This sounds like a good idea. But my understanding is that if I link to the original website, I'm not violating copyright; if I link to a copy that I made, I am violating copyright. The penalty for violating copyright is larger than the penalty for poor etiquette.

Are you in the U.S.? According to the U.S. Copyright Office:

The 1961 Report of the Register of Copyrights on the General Revision of the U.S. Copyright Law cites examples of activities that courts have regarded as fair use: "quotation of excerpts in a review or criticism for purposes of illustration or comment; quotation of short passages in a scholarly or technical work, for illustration or clarification of the author’s observations; use in a parody of some of the content of the work parodied; summary of an address or article, with brief quotations, in a news report; reproduction by a library of a portion of a work to replace part of a damaged copy; reproduction by a teacher or student of a small part of a work to illustrate a lesson; reproduction of a work in legislative or judicial proceedings or reports; incidental and fortuitous reproduction, in a newsreel or broadcast, of a work located in the scene of an event being reported." [emphasis added]

Edit: Naturally, your point is apt - I'm just pointing out that there are fair-use exemptions that are often applicable. (I'm not sure hotlinking substantial amounts of copyrighted material is safe, but I Am Not A Lawyer.)

That's a good point.

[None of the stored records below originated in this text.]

-- ==== Sys2Proof/Laws/Issue.lean ====
section
/-!
SUPPORT. Issue.lean: the checks of an instruction as one condition, and what the issue of an instruction and its ending change.
-/
namespace Sys2Proof.Laws

open Sys2Proof.Machine Sys2Proof.Safety

/-! ### The checks -/

theorem any_badReg (l : List Nat) (alloc : Nat) : l.any (badReg alloc) = !l.all fun r => r < 0x30 + alloc := by
  induction l with
  | nil => rfl
  | cons x r ih =>
    simp only [List.any_cons, List.all_cons, ih, badReg, Bool.not_and]
    congr 1
    by_cases h : x < 0x30 + alloc
    · have h' : ¬x ≥ 0x30 + alloc := by omega
      simp [h, h']
    · have h' : x ≥ 0x30 + alloc := by omega
      simp [h, h']

/-- An instruction that lacks permission takes a privilege trap. -/
theorem enter_of_not_permitted (e : Info) (s : State) (h : permitted e s = false) : enter e s = .stop (s.trapGroup 0x0A) := by
  unfold enter
  rw [if_pos]
  unfold permitted at h
  by_cases hp : privileged e.opcode ≤ s.g.level
  · simp [hp] at h; simp [h]
  · have : privileged e.opcode > s.g.level := by omega
    simp [this]

theorem not_priv_of_permitted (e : Info) (s : State) (h : permitted e s = true) :
    ¬(decide (privileged e.opcode > s.g.level) || e.priv) = true := by
  unfold permitted at h
  simp only [Bool.and_eq_true, decide_eq_true_eq, Bool.not_eq_true'] at h
  simp [h.1, h.2]

/-- An instruction with an illegal mark, or for which an ILLEGAL condition of its entry holds. -/
theorem enter_of_not_lawful (e : Info) (s : State) (hp : permitted e s = true) (h : lawful e s = false) :
    enter e s = .stop (s.trapGroup 0x09) := by
  unfold enter
  rw [if_neg (not_priv_of_permitted e s hp), if_pos]
  unfold lawful at h
  simp only [Bool.and_eq_false_iff] at h
  rcases h with h | h <;> simp [h]

theorem not_illegal_of_lawful (e : Info) (s : State) (h : lawful e s = true) :
    ¬(!(e.marksOk s.cur.ctl) || !e.legal) = true := by
  unfold lawful at h
  simp only [Bool.and_eq_true] at h
  simp [h.1, h.2]

/-- An instruction that names a register outside the allocation. -/
theorem enter_of_not_inAllocation (e : Info) (s : State) (hp : permitted e s = true) (hl : lawful e s = true)
    (h : inAllocation e s = false) : enter e s = .stop (s.trapGroup 0x15) := by
  unfold enter
  rw [if_neg (not_priv_of_permitted e s hp), if_neg (not_illegal_of_lawful e s hl), if_pos]
  unfold inAllocation at h
  rw [any_badReg]
  by_cases hb : e.badTile
  · simp [hb]
  · simp only [hb, Bool.not_false, Bool.true_and] at h
    simp only [hb, Bool.false_or, h, Bool.not_false]

theorem not_bad_of_inAllocation (e : Info) (s : State) (h : inAllocation e s = true) :
    ¬(e.badTile || (e.sources ++ e.dests ++ e.names ++ (e.a.bind (·.op.reg?)).toList ++ e.blockA).any (badReg s.g.alloc)) = true := by
  unfold inAllocation at h
  simp only [Bool.and_eq_true, Bool.not_eq_true'] at h
  rw [any_badReg, h.1, h.2]
  simp

theorem stale_test (e : Info) (s : State) :
    (!s.p.wait.isSome && !s.p.retry.isSome && (s.g.stale e.a (s.acting e) || s.g.stale e.b (s.acting e) || s.g.stale e.c (s.acting e))) =
    (firstIssue s && !upperValid e s) := by
  unfold firstIssue upperValid
  cases s.p.wait <;> cases s.p.retry <;> cases s.g.stale e.a (s.acting e) <;> cases s.g.stale e.b (s.acting e) <;>
    cases s.g.stale e.c (s.acting e) <;> rfl

theorem hasRead_test (s : State) :
    (!decide ((s.p.wait.map (·.stage)).getD 0 > 0) && !s.p.retry.isSome) = !hasRead s := by
  unfold hasRead
  cases s.p.retry.isSome <;> cases decide ((s.p.wait.map (·.stage)).getD 0 > 0) <;> rfl

theorem any_eq_state (l : List Nat) (g : Group) (st : RegState) :
    (l.any fun r => g.regState r == st) = !l.all fun r => g.regState r != st := by
  induction l with
  | nil => rfl
  | cons x r ih => simp only [List.any_cons, List.all_cons, ih, bne, Bool.not_and, Bool.not_not]
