-- ==== Sys2Proof/Laws/PerInstr.lean ====
section
/-!
SUPPORT. PerInstr.lean: for each constructor of Instr, that decoding the word of a well-formed instruction gives it back
(R20 to R24, R33, R34), with every operand at every value of its field.
-/
namespace Sys2Proof.Laws

set_option Elab.async false

/-- The word of a well-formed instruction decodes to it; an event has no word. -/
def RoundTrip.Statement (i : Instr) : Prop := i.wf = true → encode i ≠ noWord → decode (encode i) = .ok i

/-! ### The table of each opcode range -/

theorem decode_0 {w : Nat} (h : w / 2 ^ 28 % 16 = 0) : decode w = decodeControl w := by rw [decode, h]; rfl
theorem decode_1 {w : Nat} (h : w / 2 ^ 28 % 16 = 1) : decode w = decodeControl w := by rw [decode, h]; rfl
theorem decode_2 {w : Nat} (h : w / 2 ^ 28 % 16 = 2) : decode w = decodeInteger w := by rw [decode, h]; rfl
theorem decode_3 {w : Nat} (h : w / 2 ^ 28 % 16 = 3) : decode w = decodeLogic w := by rw [decode, h]; rfl
theorem decode_4 {w : Nat} (h : w / 2 ^ 28 % 16 = 4) : decode w = decodeFloat w := by rw [decode, h]; rfl
theorem decode_5 {w : Nat} (h : w / 2 ^ 28 % 16 = 5) : decode w = decodeConvert w := by rw [decode, h]; rfl
theorem decode_6 {w : Nat} (h : w / 2 ^ 28 % 16 = 6) : decode w = decodeLane w := by rw [decode, h]; rfl
theorem decode_7 {w : Nat} (h : w / 2 ^ 28 % 16 = 7) : decode w = decodeRegister w := by rw [decode, h]; rfl
theorem decode_8 {w : Nat} (h : w / 2 ^ 28 % 16 = 8) : decode w = decodeMemory w := by rw [decode, h]; rfl
theorem decode_9 {w : Nat} (h : w / 2 ^ 28 % 16 = 9) : decode w = decodeAtomic w := by rw [decode, h]; rfl
theorem decode_10 {w : Nat} (h : w / 2 ^ 28 % 16 = 10) : decode w = decodeEngine w := by rw [decode, h]; rfl
theorem decode_11 {w : Nat} (h : w / 2 ^ 28 % 16 = 11) : decode w = decodeSync w := by rw [decode, h]; rfl
theorem decode_12 {w : Nat} (h : w / 2 ^ 28 % 16 = 12) : decode w = decodeMatrix w := by rw [decode, h]; rfl
theorem decode_13 {w : Nat} (h : w / 2 ^ 28 % 16 = 13) : decode w = decodeTable w := by rw [decode, h]; rfl
theorem decode_14 {w : Nat} (h : w / 2 ^ 28 % 16 = 14) : decode w = decodeSupervisor w := by rw [decode, h]; rfl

Though I note that "fair use" is not something you can rely on ) in the US. Try releasing a documentary film where you can overhear someone walking past playing a Michael Jackson song for 10 seconds, and see how much protection fair use gives you.

Well, you might win your court case, but it won't keep you from having to pay legal fees.

Thanks; images are now on BAYIMG. Hope they last.

Can't you upload images to LW, for use in posts?

Indeed. The LW wiki seems to support image upload, though you'd need to register as a user first.

But I'm not comfortable with LW hosting copywritten images, even though a rationale for fair use could be made.

I didn't know that.

For what it's worth, you can get absurdly cheap hosting through Amazon's Simple Storage Service. We're talking pennies per month.

PhilGoetz.com is available! Take it.

I wonder if LessWrong could 'sell' image storage for this purpose at 1 karma/kB or something.

Bad form? Generally, but I'm not concerned with Science's bandwidth expenses.

If anyone requests it, I will link to a direct download of the .pdf of the full study.

I can see them, and I like your direct-linking.

Proper etiquette is to duplicate the file at reduced size (so as not to steal bandwidth and protect against link rot) and link to the original (so as to provide proper credit) with sufficient information to allow others to find the same source independently (so as to protect against link rot)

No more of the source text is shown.